- Exercise details -
Retype each record exactly.

[Stored items]

theorem witness_FirstFaultIsKept :
    ∃ s t : State, s.fault = true ∧ s.program[s.opIndex]? ≠ some .reset ∧ step s = .next t :=
  ⟨faulted (cmd 0xFFFFFFFF#32), _, rfl, by decide, next_of_after State.reset (by decide)⟩

theorem witness_FaultInfoIsWordOrCompressorError :
    (∃ s t : State, step s = .next t ∧ s.fault = false ∧ t.fault = true ∧ t.faultCode ≠ .deflateFail) ∧
    (∃ s t : State, step s = .next t ∧ s.fault = false ∧ t.fault = true ∧ t.faultCode = .deflateFail) :=
  ⟨⟨small 16 64 (cmd 0xFFFFFFFF#32), _, next_of_after State.reset (by decide), rfl, by decide, by decide⟩,
    ⟨withSrc 0#32 1#32 (withIn [0x42#8] (headed (small 64 33 (cmd 0x32000000#32)))), _,
      next_of_after State.reset (by decide +kernel), rfl, by decide +kernel, by decide +kernel⟩⟩

theorem witness_CommandsRaiseOnlyTheirFaults :
    (∃ (i : Instr) (s t : State), s.fault = false ∧ exec i s = .next t ∧ t.fault = true) ∧
    (∃ (i : Instr) (s t : State), s.fault = false ∧ isStreamCommand i = false ∧ s.srcAddr.toNat + s.srcLen.toNat ≤ s.par.inCap ∧
      exec i s = .next t) :=
  ⟨⟨.crcBlock, withSrc 16#32 1#32 (small 16 64 .reset), _, rfl, next_of_after State.reset (by decide), by decide⟩,
    ⟨.crcBlock, withSrc 16#32 0#32 (small 16 64 .reset), _, rfl, rfl, by decide, next_of_after State.reset (by decide)⟩⟩

/-- IN_CAP 4 and the bytes IHDR in IN. -/
def tagIn : State := withIn [0x49#8, 0x48#8, 0x44#8, 0x52#8] (small 4 64 .reset)

/-- The clauses of the range check for a command without and with an admission. -/
theorem witness_BlockRangeCheck :
    (∃ s : State, s.par.inCap < s.srcAddr.toNat + s.srcLen.toNat ∧ s.srcLen = 0#32) ∧
    (∃ s : State, s.srcAddr.toNat + s.srcLen.toNat = s.par.inCap ∧ s.fault = false ∧ s.faultCode = .none ∧
      s.srcLen = 0#32) ∧
    (∃ s : State, s.srcAddr.toNat + s.srcLen.toNat = s.par.inCap + 1 ∧ s.srcAddr.toNat < s.par.inCap ∧
      s.seq ≠ .start ∧ (s.strict = true → s.seq = .haveHeader ∨ s.seq = .haveData)) :=
  ⟨⟨withSrc 5#32 0#32 tagIn, by decide⟩, ⟨withSrc 4#32 0#32 tagIn, by decide⟩,
    ⟨withSrc 3#32 2#32 { headed tagIn with strict := true }, by decide⟩⟩

/-- The hypotheses of the clauses about a command's words: a word with the OP, legal and illegal. -/
theorem witness_command_words :
    (∃ w : Word, w.toNat / 16777216 = 0x33 ∧ w.toNat % 16777216 = 0) ∧
    (∃ w : Word, w.toNat / 16777216 = 0x33 ∧ w.toNat % 16777216 ≠ 0) ∧
    (∃ w : Word, w.toNat / 16777216 = 0x11 ∧ w.toNat / 256 % 65536 = 0) ∧
    (∃ w : Word, w.toNat / 16777216 = 0x11 ∧ w.toNat / 256 % 65536 ≠ 0) :=
  ⟨⟨0x33000000#32, by decide⟩, ⟨0x33000001#32, by decide⟩, ⟨0x110000FF#32, by decide⟩, ⟨0x11000100#32, by decide⟩⟩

- Answer section -
theorem witness_FirstFaultIsKept :
    ∃ s t : State, s.fault = true ∧ s.program[s.opIndex]? ≠ some .reset ∧ step s = .next t :=
  ⟨faulted (cmd 0xFFFFFFFF#32), _, rfl, by decide, next_of_after State.reset (by decide)⟩

theorem witness_FaultInfoIsWordOrCompressorError :
    (∃ s t : State, step s = .next t ∧ s.fault = false ∧ t.fault = true ∧ t.faultCode ≠ .deflateFail) ∧
    (∃ s t : State, step s = .next t ∧ s.fault = false ∧ t.fault = true ∧ t.faultCode = .deflateFail) :=
  ⟨⟨small 16 64 (cmd 0xFFFFFFFF#32), _, next_of_after State.reset (by decide), rfl, by decide, by decide⟩,
    ⟨withSrc 0#32 1#32 (withIn [0x42#8] (headed (small 64 33 (cmd 0x32000000#32)))), _,
      next_of_after State.reset (by decide +kernel), rfl, by decide +kernel, by decide +kernel⟩⟩

theorem witness_CommandsRaiseOnlyTheirFaults :
    (∃ (i : Instr) (s t : State), s.fault = false ∧ exec i s = .next t ∧ t.fault = true) ∧
    (∃ (i : Instr) (s t : State), s.fault = false ∧ isStreamCommand i = false ∧ s.srcAddr.toNat + s.srcLen.toNat ≤ s.par.inCap ∧
      exec i s = .next t) :=
  ⟨⟨.crcBlock, withSrc 16#32 1#32 (small 16 64 .reset), _, rfl, next_of_after State.reset (by decide), by decide⟩,
    ⟨.crcBlock, withSrc 16#32 0#32 (small 16 64 .reset), _, rfl, rfl, by decide, next_of_after State.reset (by decide)⟩⟩

/-- IN_CAP 4 and the bytes IHDR in IN. -/
def tagIn : State := withIn [0x49#8, 0x48#8, 0x44#8, 0x52#8] (small 4 64 .reset)

/-- The clauses of the range check for a command without and with an admission. -/
theorem witness_BlockRangeCheck :
    (∃ s : State, s.par.inCap < s.srcAddr.toNat + s.srcLen.toNat ∧ s.srcLen = 0#32) ∧
    (∃ s : State, s.srcAddr.toNat + s.srcLen.toNat = s.par.inCap ∧ s.fault = false ∧ s.faultCode = .none ∧
      s.srcLen = 0#32) ∧
    (∃ s : State, s.srcAddr.toNat + s.srcLen.toNat = s.par.inCap + 1 ∧ s.srcAddr.toNat < s.par.inCap ∧
      s.seq ≠ .start ∧ (s.strict = true → s.seq = .haveHeader ∨ s.seq = .haveData)) :=
  ⟨⟨withSrc 5#32 0#32 tagIn, by decide⟩, ⟨withSrc 4#32 0#32 tagIn, by decide⟩,
    ⟨withSrc 3#32 2#32 { headed tagIn with strict := true }, by decide⟩⟩

/-- The hypotheses of the clauses about a command's words: a word with the OP, legal and illegal. -/
theorem witness_command_words :
    (∃ w : Word, w.toNat / 16777216 = 0x33 ∧ w.toNat % 16777216 = 0) ∧
    (∃ w : Word, w.toNat / 16777216 = 0x33 ∧ w.toNat % 16777216 ≠ 0) ∧
    (∃ w : Word, w.toNat / 16777216 = 0x11 ∧ w.toNat / 256 % 65536 = 0) ∧
    (∃ w : Word, w.toNat / 16777216 = 0x11 ∧ w.toNat / 256 % 65536 ≠ 0) :=
  ⟨⟨0x33000000#32, by decide⟩, ⟨0x33000001#32, by decide⟩, ⟨0x110000FF#32, by decide⟩, ⟨0x11000100#32, by decide⟩⟩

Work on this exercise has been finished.